━━━ SOURCE MATERIAL

/-- `R/Wn` of DR7 (R55). -/
def State.drRw (s : State) (n : Nat) : BitVec 2 := s.dr7.extractLsb' (16 + 4 * n) 2
/-- `LENn` of DR7 (R55). -/
def State.drLen (s : State) (n : Nat) : BitVec 2 := s.dr7.extractLsb' (18 + 4 * n) 2
/-- Breakpoint `n` is enabled: Ln or Gn (R902). -/
def State.drEnabled (s : State) (n : Nat) : Bool := bitOf s.dr7 (2 * n) || bitOf s.dr7 (2 * n + 1)

/-- The length in bytes that a LEN field stands for; 10 is undefined and matches nothing (R903, D68). -/
def drBytes (len : BitVec 2) : Nat :=
  match len.toNat with
  | 0 => 1 | 1 => 2 | 3 => 4 | _ => 0

/-- `Hit(n, lin, k)`: the access and the watched field have a byte in common (R903). -/
def State.drHit (s : State) (n : Nat) (lin : Dword) (k : Nat) : Bool :=
  let len := drBytes (s.drLen n)
  let lo := (s.dr n).toNat / len * len
  (span lin k).any fun a => decide (lo ≤ a.toNat) && decide (a.toNat < lo + len)

/-- The B bits of the breakpoints whose data condition an access meets (R906). -/
def State.dataHits (s : State) (lin : Dword) (k : Nat) (w : Bool) : Dword :=
  ([0, 1, 2, 3].filter fun n => (s.drRw n == 3 || (s.drRw n == 1 && w)) && s.drHit n lin k).foldl
    (fun acc n => setBit acc n true) 0

/-- The linear address of an offset in a segment (R170). -/
def State.linOf (s : State) (sr : SReg) (off : Dword) : Dword := (s.sreg sr).base + off

/-- An access of `n` bytes noted for the debug trap after the instruction (R906). -/
def State.noted (s : State) (sr : SReg) (off : Dword) (n : Nat) (w : Bool) : State :=
  { s with pend := s.pend ||| s.dataHits (s.linOf sr off) n w }

/-- An access is noted (R906). -/
def noteAccess (sr : SReg) (off : Dword) (n : Nat) (w : Bool) : M Unit := modify fun s => s.noted sr off n w

/-! ### Accesses through a segment register (R100, R101, R170) -/

/-- `InLimit(S, off, n)` (R173): the last byte's offset is not cut to 32 bits. -/
def inLimit (r : SegReg) (off : Dword) (n : Nat) : Bool :=
  let last := off.toNat + n - 1
  if r.expandDown then decide (r.limit.toNat < off.toNat) && decide (last ≤ (if r.db then 0xFFFFFFFF else 0xFFFF))
  else decide (last ≤ r.limit.toNat)

/-- The exception of a limit violation: 12 through SS, else 13, code 0 (R170, R934). -/
def raiseLimit {α : Type} (n : SReg) : M α := if n = .ss then raiseSS0 else raiseGP0

/-- May segment register `n` be written? In real-address and V86 mode CS may, although it holds code; attributes that
protected mode left in the others stay in force (R101, R934, D81; log 37). -/
def State.mayWrite (s : State) (n : SReg) : Bool := (s.sreg n).writable || (n == .cs && s.paragraphs)

/-- The checks of R170 for `n` bytes at `off`, for a write (`w`) or a read; the exception of an unusable register is that
of R100. -/
def checkSeg (sr : SReg) (off : Dword) (n : Nat) (w : Bool) : M Unit := do
  let s ← get
  let r := s.sreg sr
  when (!r.valid) (raiseLimit sr)
  when (w && !s.mayWrite sr) raiseGP0
  when (!w && !r.readable) raiseGP0
  when (!inLimit r off n) (raiseLimit sr)

/-- `MemRead(sreg, off, n)` as a number (R100). -/
def memReadN (sr : SReg) (off : Dword) (n : Nat) : M Nat := do
  checkSeg sr off n false
  let s ← get
  noteAccess sr off n false
  linRead (s.linOf sr off) n s.user

/-- `MemRead` of one operand (R100). -/
def memRead (sr : SReg) (off : Dword) (w : Width) : M (BitVec w.bits) := do
  pure (BitVec.ofNat w.bits (← memReadN sr off w.bytes))

/-- `MemWrite(sreg, off, n, v)` with page checks as user (`u`) or supervisor (R101). -/
def memWriteAs (u : Bool) (sr : SReg) (off : Dword) (n : Nat) (v : Nat) : M Unit := do
  checkSeg sr off n true
  let s ← get
  noteAccess sr off n true
  linWrite (s.linOf sr off) n v u

/-- `MemWrite` of one operand at the current privilege (R101). -/
def memWrite (sr : SReg) (off : Dword) (w : Width) (v : BitVec w.bits) : M Unit := do
  memWriteAs (← get).user sr off w.bytes v.toNat

/-- The checks of a write with nothing written: limit, type and page (R101). -/
def memWriteCheck (u : Bool) (sr : SReg) (off : Dword) (n : Nat) : M Unit := do
  checkSeg sr off n true
  let _ ← translateAll true u (span ((← get).linOf sr off) n)

/-- The value of width `w` read from the bytes at `pas` (R91); the state after it is `afterRead`. -/
def State.valueAt (t : State) (w : Width) (pas : List Nat) : BitVec w.bits := BitVec.ofNat w.bits (t.numAt pas)

/-- A value of width `w` stored at `pas` (R91). -/
def State.storeAt (t : State) (w : Width) (pas : List Nat) (v : BitVec w.bits) : State :=
  t.storeBytes pas (bytesOf w.bytes v.toNat)

/-- A read-modify-write operand (R106): the checks of a write come first, those of a read with them, then the read, then the
write of what `f` gives. -/
def memUpdate (sr : SReg) (off : Dword) (w : Width) (f : BitVec w.bits → M (BitVec w.bits)) : M Unit := do
  checkSeg sr off w.bytes true
  checkSeg sr off w.bytes false
  let s ← get
  noteAccess sr off w.bytes true
  let pas ← translateAll true s.user (span (s.linOf sr off) w.bytes)
  let old ← physRead pas
  let new ← f (BitVec.ofNat w.bits old)
  modify fun s => s.storeAt w pas new

/-! ### The stack (R107, R108) -/

/-- The offset of the new top of the stack for a push of width `w` (R107). -/
def State.pushOff (s : State) (w : Width) : Dword := cut s.stack32 (s.esp - BitVec.ofNat 32 w.bytes)

/-- `Push(v)` of width `w` with page checks as user (`u`) or supervisor: eSP changes after the store (R107). DESIGN CHOICE: an
item on a 16-bit stack that runs past offset FFFFH is checked against the SS limit alone (R109 leaves it open; log 58). -/
def pushAs (u : Bool) (w : Width) (v : BitVec w.bits) : M Unit := do
  let s ← get
  memWriteAs u .ss (s.pushOff w) w.bytes v.toNat
  modify fun t => t.setEsp (s.pushOff w)

/-- `Push(v)` at the current privilege (R107). -/
def push (w : Width) (v : BitVec w.bits) : M Unit := do pushAs (← get).user w v

/-- `Pop()` (R108); its item is checked as that of a push (R109; log 58). -/
def pop (w : Width) : M (BitVec w.bits) := do
  let s ← get
  let v ← memRead .ss s.esp w
  modify fun t => t.setEsp (s.esp + BitVec.ofNat 32 w.bytes)
  pure v

/-- `StackRead(k, n)`: `n` bytes at eSP + k, eSP unchanged (R601). -/
def stackRead (k : Nat) (w : Width) : M (BitVec w.bits) := do
  let s ← get
  memRead .ss (cut s.stack32 (s.esp + BitVec.ofNat 32 k)) w

/-- A block of `n` bytes at `off` does not run past the end of 16-bit offsets, where those are in force (R109). -/
def blockFits (is32 : Bool) (off : Dword) (n : Nat) : Bool := is32 || decide (off.toNat + n ≤ 65536)

/-- `StackRoom(n)`: the `n` bytes below eSP lie within the SS limit, and do not wrap (R601). -/
def stackRoom (n : Nat) : M Unit := do
  let s ← get
  let off := cut s.stack32 (s.esp - BitVec.ofNat 32 n)
  checkSeg .ss off n true
  when (!blockFits s.stack32 off n) raiseSS0

/-- A selector as a stack item of width `w`: the upper half of a doubleword is free (R107; log 29). -/
def selItem (w : Width) (sel : Word) : M (BitVec w.bits) :=
  match w with
  | .d32 => do pure (((← draw).extractLsb' 16 16 ++ sel : Dword))
  | w => pure (BitVec.setWidth w.bits sel)

/-- A selector pushed as an item of width `w` (R107; the padding is free). -/
def pushSel (u : Bool) (w : Width) (sel : Word) : M Unit := do pushAs u w (← selItem w sel)

/-! ### The I/O space (R300, R301) -/

/-- The byte ports of an operand of `n` bytes at `port`, modulo 2^16 (R300, R301, D36). -/
def ports (port : Word) : Nat → List Word
  | 0 => []
  | n + 1 => port :: ports (port + 1) n

/-- The bus accesses of an operand (R300, D36): one where its port is aligned, else one for each byte port, the lowest
first. -/
def portTransfers (port : Word) (bytes : List Byte) : List (List (Word × Byte)) :=
  let items := (ports port bytes.length).zip bytes
  if port.toNat % bytes.length = 0 then [items] else items.map fun x => [x]

/-- What byte ports answer to `IORead` number `k`: the bytes `given` that the outside world has placed, then whatever answers
there (R301, D5). -/
def portAnswers (k : Nat) : List Byte → List Word → List Byte
  | _, [] => []
  | b :: given, _ :: ps => b :: portAnswers k given ps
  | [], p :: ps => Config.ioNothing k p :: portAnswers k [] ps

/-- The bytes the next `IORead` of width `w` finds at `port`, the lowest port first. -/
def State.ioNext (s : State) (port : Word) (w : Width) : List Byte :=
  portAnswers s.ioLog.length s.ioInput (ports port w.bytes)

/-- An operation of the bytes `bs` on `port` recorded. -/
def State.ioDid (s : State) (write : Bool) (port : Word) (bs : List Byte) : State :=
  { s with ioLog := { write := write, transfers := portTransfers port bs } :: s.ioLog }

/-- The value an `IORead` of width `w` at `port` gives: the byte of the lowest port is the least significant (R300). -/
def State.ioValue (s : State) (port : Word) (w : Width) : BitVec w.bits := BitVec.ofNat w.bits (natOfBytes (s.ioNext port w))

/-- The state after an `IORead` of width `w` at `port`. -/
def State.ioTook (s : State) (port : Word) (w : Width) : State :=
  { s.ioDid false port (s.ioNext port w) with ioInput := s.ioInput.drop w.bytes }

/-- The state after an `IOWrite` of `v` at `port`. -/
def State.ioGave (s : State) (port : Word) (w : Width) (v : BitVec w.bits) : State :=
  s.ioDid true port (bytesOf w.bytes v.toNat)

/-- `IORead(port, n)`. -/
def ioRead (port : Word) (w : Width) : M (BitVec w.bits) := do
  let s ← get
  modify fun t => t.ioTook port w
  pure (s.ioValue port w)

/-- `IOWrite(port, n, v)`. -/
def ioWrite (port : Word) (w : Width) (v : BitVec w.bits) : M Unit := modify fun s => s.ioGave port w v

end Sys2Proof.Machine
end

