/-- TASK-RETURN (R645, R268). -/
def iretTask : M Unit := do
  let s ← get
  let tss ← sysRead16 s.tr.base
  let d ← taskDesc 10 false tss
  when (!(d.availTss || d.busyTss)) (raiseSel 10 tss false)
  when (!d.busyTss) (raiseSel 10 tss false)
  when (!d.p) (raiseSel 11 tss false)
  switchTasks .iret false tss d s.nextEip s.eflags
  checkTaskEip

/-- Does the image on the stack have VM = 1, with a 32-bit operand size at CPL 0? (R642) -/
def returnsToV86 (w : Width) : M Bool := do
  if w = .d32 ∧ (← get).cpl = 0 then do pure (bitOf (← stackRead 8 .d32) 17) else pure false

/-- STACK-RETURN: to V86 mode, to the same or to an outer level (R640, R642). -/
def iretStack (w : Width) : M Unit := do
  let s ← get
  let toV86 ← returnsToV86 w
  if toV86 then iretV86
  else
    let rs ← stackRead w.bytes .w16
    when (selRpl rs < s.cpl) (raiseSel 13 rs false)
    if s.cpl < selRpl rs then iretOuter w rs else iretSame w rs

/-- The kinds of return (R640). -/
def iretBy (w : Width) : M Unit := do
  let s ← get
  if !s.pe then iretReal w
  else if s.flag .vm then
    when (s.iopl < 3) raiseGP0
    iretReal w
  else if s.flag .nt then iretTask
  else iretStack w

/-- IRET (R640): every IRET ends the masking of NMI (R811). -/
def ireturn (w : Width) : M Done := do
  modify fun s => { s with nmiMask := false }
  iretBy w
  pure .wentKeepRf

end Sys2Proof.Machine
end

━━━━━━

_TASK_. All that belongs in your answer is the stretch of entries above from the line with "checkSeg sr off w.bytes false" through the line with "def State.pushOff (s", printed exactly.

_RESULT FOR THIS TASK_.
  checkSeg sr off w.bytes false
  let s ← get
  noteAccess sr off w.bytes true
  let pas ← translateAll true s.user (span (s.linOf sr off) w.bytes)
  let old ← physRead pas
  let new ← f (BitVec.ofNat w.bits old)
  modify fun s => s.storeAt w pas new

/-! ### The stack (R107, R108) -/

/-- The offset of the new top of the stack for a push of width `w` (R107). -/
def State.pushOff (s : State) (w : Width) : Dword := cut s.stack32 (s.esp - BitVec.ofNat 32 w.bytes)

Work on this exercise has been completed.